EXERCISE PROMPT: What lines in the records below include the word "runCmd"? Return each one.
┌──
-- ==== Sys2Proof/Machine/RegCmd.lean ====
section
/-! DEFINITION. The commands of every host that belong to no block: NOP, IDENTIFY, REG_READ, REG_WRITE, EVENT_WAIT (Table 12-8). -/

namespace Sys2Proof.Machine

/-- NOP completes with OK. -/
def Hw.cmdNop (h : Hw) (d : Desc) : Hw := h.complete d stOk

/-- NOP. -/
def execNop (d : Desc) (s : State) : Host.Outcome State Fault Refusal := onHw s (fun h => h.hostCmd d 0x0001 Hw.cmdNop)

/-- What IDENTIFY writes into its buffer: 64 bytes. -/
def Hw.identity (h : Hw) : List Byte :=
  let w := fun a => leBytes 4 (h.readVal a).toNat
  let top := w 0x40000004 ++ w 0x40000010 ++ w R.SUP_ADMIT_STATUS ++ w R.HIF_STATUS ++ w R.PAIR_STATUS ++ w R.TSK_OLC_STATUS
  top ++ leBytes 8 (if h.fbit R.SUP_MODE_STATUS_PROG_VALID then h.prog.layout else 0) ++ w R.SUP_CFG_SEQ ++ w R.CAL_DATE ++ w R.CAL_TIME ++
    List.replicate 20 0#8

/-- IDENTIFY: the calendar words are captured as a read of CAL_DATE captures them. The command itself is outstanding while it reads
HIF_STATUS.IDLE (R332). -/
def Hw.cmdIdentify (h : Hw) (d : Desc) : Hw :=
  if d.room 64 then let h1 := (h.runCmd d).capture; h1.complete d stOk (out := h1.identity) else h.complete d stValue

/-- IDENTIFY. -/
def execIdentify (d : Desc) (s : State) : Host.Outcome State Fault Refusal := onHw s (fun h => h.hostCmd d 0x0002 Hw.cmdIdentify)

/-! ## Registers -/

/-- A word of the supervisor view as the SUP firmware reads it; outside the view 0 and event 0x0026 (R20). -/
def Hw.viewWord (h : Hw) (a : Nat) : Hw × Nat :=
  if 0x40000000 ≤ a && a < 0x400C0000 then let r := h.regRead a; (r.1, r.2.toNat)
  else if supReadable a 4 then (h, h.ml a 4) else (h.supRefused a false, 0)

/-- `n` words from `a`, in order. -/
def Hw.viewWords (h : Hw) (a : Nat) : Nat → Hw × List Nat
  | 0 => (h, [])
  | n + 1 => let r := h.viewWord a; let q := r.1.viewWords (a + 4) n; (q.1, r.2 :: q.2)

/-- Whether a range touches MRAM, NOR or the OTP key store (R372). -/
def barredRange (a n : Nat) : Bool :=
  [(0x50000000, 0x800000), (0x60000000, 0x10000000), (0x02000000, 0x4000)].any (fun r => decide (a < r.1 + r.2 ∧ r.1 < a + n))

/-- REG_READ; outstanding itself while it reads (R332). -/
def Hw.cmdRegRead (h : Hw) (d : Desc) : Hw :=
  if d.p0 % 4 != 0 || d.p1 = 0 || 256 < d.p1 || !d.room (4 * d.p1) || barredRange d.p0 (4 * d.p1) then h.complete d stValue
  else let r := (h.runCmd d).viewWords d.p0 d.p1; r.1.complete d stOk (out := r.2.flatMap (leBytes 4))

/-- REG_READ (R372). -/
def execRegRead (d : Desc) (s : State) : Host.Outcome State Fault Refusal := onHw s (fun h => h.hostCmd d 0x0003 Hw.cmdRegRead)

/-- A write as the firmware makes it, and whether the block rejected it (R23). -/
def Hw.tryWrite (h : Hw) (src a : Nat) (v mask : Word) : Hw × Bool :=
  let b := (a - 0x40000000) / 65536
  if a = R.BLOCK_STATUS b then (h.regWriteM src a v mask, false)
  else
    let h1 := (h.fset (R.BLOCK_STATUS_REJECT b) 0).regWriteM src a v mask
    let old := h.fget (R.BLOCK_STATUS_REJ_OFFSET b)
    if h.fbit (R.BLOCK_STATUS_REJECT b) then ((h1.fset (R.BLOCK_STATUS_REJECT b) 1).fset (R.BLOCK_STATUS_REJ_OFFSET b) old, h1.fbit (R.BLOCK_STATUS_REJECT b))
    else (h1, h1.fbit (R.BLOCK_STATUS_REJECT b))

/-- Whether a REG_WRITE names fields of class C, S or P, which the CFG activity admits. -/
def Desc.classed (d : Desc) : Bool :=
  let x := regAccess d.p0
  x.cls != .none && x.cls != .imm && ((x.rw ||| x.rws ||| x.rwl) &&& w32 d.p2) != 0#32

/-- A class P value in a pair: latched on both modules at an instant at least 1 ms away (R321). -/
def Hw.pWrite (h : Hw) (d : Desc) : Hw :=
  let v := mergeMask (h.shown d.p0) (w32 d.p1) (w32 d.p2 &&& h.openBits d.p0)
  let h1 := h.pendPut d.p0 v
  let e := h1.forceE
  let h2 := { h1 with pair := { h1.pair with pwrites := h1.pair.pwrites ++
                                  [({ addr := d.p0, val := v, eff := e, d := some d, confirmed := false } : PWrite)] } }
  (h2.pairSend (.control { kind := 1, inst := e, a := d.p0, b := v.toNat })).latchWait d (some d.p0) v.toNat 0 0

/-- CFG ends with a command whose value has no latch to wait for. -/
def Hw.regEnd (h : Hw) (d : Desc) : Hw := if d.classed then h.actSet .cfg false else h

/-- REG_WRITE once admitted: MODE for a write that the mode rejects, VALUE for a value that the register refuses; else it completes once
the value is latched, RES0 the value read back. -/
def Hw.startRegWrite (h : Hw) (d : Desc) : Hw :=
  let stop := h.stopReject d.p0 (w32 d.p2)
  if (regAccess d.p0).cls == .pair && d.classed && h.partnerSynced then h.pWrite d
  else
    let r := h.tryWrite d.src.code d.p0 (w32 d.p1) (w32 d.p2)
    let v := (r.1.readVal d.p0).toNat
    if r.2 then (if stop then r.1.complete d stMode true (detail := h.mode.code) else r.1.complete d stValue true).regEnd d
    else if r.1.pend.any (fun p => p.1 == d.p0) && d.classed then r.1.latchWait d (some d.p0) v 0 0
    else (r.1.complete d stOk true v).regEnd d

/-- REG_WRITE: a class P field on a follower goes to the active module (R321). -/
def Hw.cmdRegWrite (h : Hw) (d : Desc) : Hw :=
  if d.p0 % 4 != 0 || d.p0 < 0x40000000 || 0x400C0000 ≤ d.p0 then h.complete d stValue
  else
    let go := fun (h : Hw) => if d.classed then let r := h.request d .cfg; if r.2 then r.1.startRegWrite d else r.1 else h.startRegWrite d
    if d.classed && (regAccess d.p0).cls == .pair then h.relay d go else go h

/-- REG_WRITE (R441). -/
def execRegWrite (d : Desc) (s : State) : Host.Outcome State Fault Refusal := onHw s (fun h => h.hostCmd d 0x0004 Hw.cmdRegWrite)

/-! ## Waits for events -/

/-- EVENT_WAIT: at most 16 may be pending (R342). -/
def Hw.cmdEventWait (h : Hw) (d : Desc) : Hw :=
  if d.p2 = 0 || 65535 < d.p2 || !d.room 32 then h.complete d stValue
  else if 16 ≤ h.hif.waits.length then h.complete d stBusy
  else { h with hif := { h.hif with waits := h.hif.waits ++ [({ d := d, limit := h.clk.up + d.p2 * 1000000 } : EWait)] } }

/-- EVENT_WAIT. -/
def execEventWait (d : Desc) (s : State) : Host.Outcome State Fault Refusal := onHw s (fun h => h.hostCmd d 0x0005 Hw.cmdEventWait)

/-- The pending EVENT_WAIT with the earliest limit completes with TIMEOUT. -/
def Hw.waitTimeout (h : Hw) : Hw :=
  match h.hif.waits.foldl (fun (b : Option EWait) x => match b with
    | some y => if x.limit < y.limit then some x else some y
    | none => some x) none with
  | none => h
  | some w =>
    let h1 := h.untilUp w.limit
    ({ h1 with hif := { h1.hif with waits := h1.hif.waits.erase w } }).complete w.d stTimeout

/-- EVENT_WAIT_TIMEOUT (R342). -/
def execEventWaitTimeout (s : State) : Host.Outcome State Fault Refusal := onHw s Hw.waitTimeout

end Sys2Proof.Machine
end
└──
TASK ANSWER:
  if d.room 64 then let h1 := (h.runCmd d).capture; h1.complete d stOk (out := h1.identity) else h.complete d stValue
  else let r := (h.runCmd d).viewWords d.p0 d.p1; r.1.complete d stOk (out := r.2.flatMap (leBytes 4))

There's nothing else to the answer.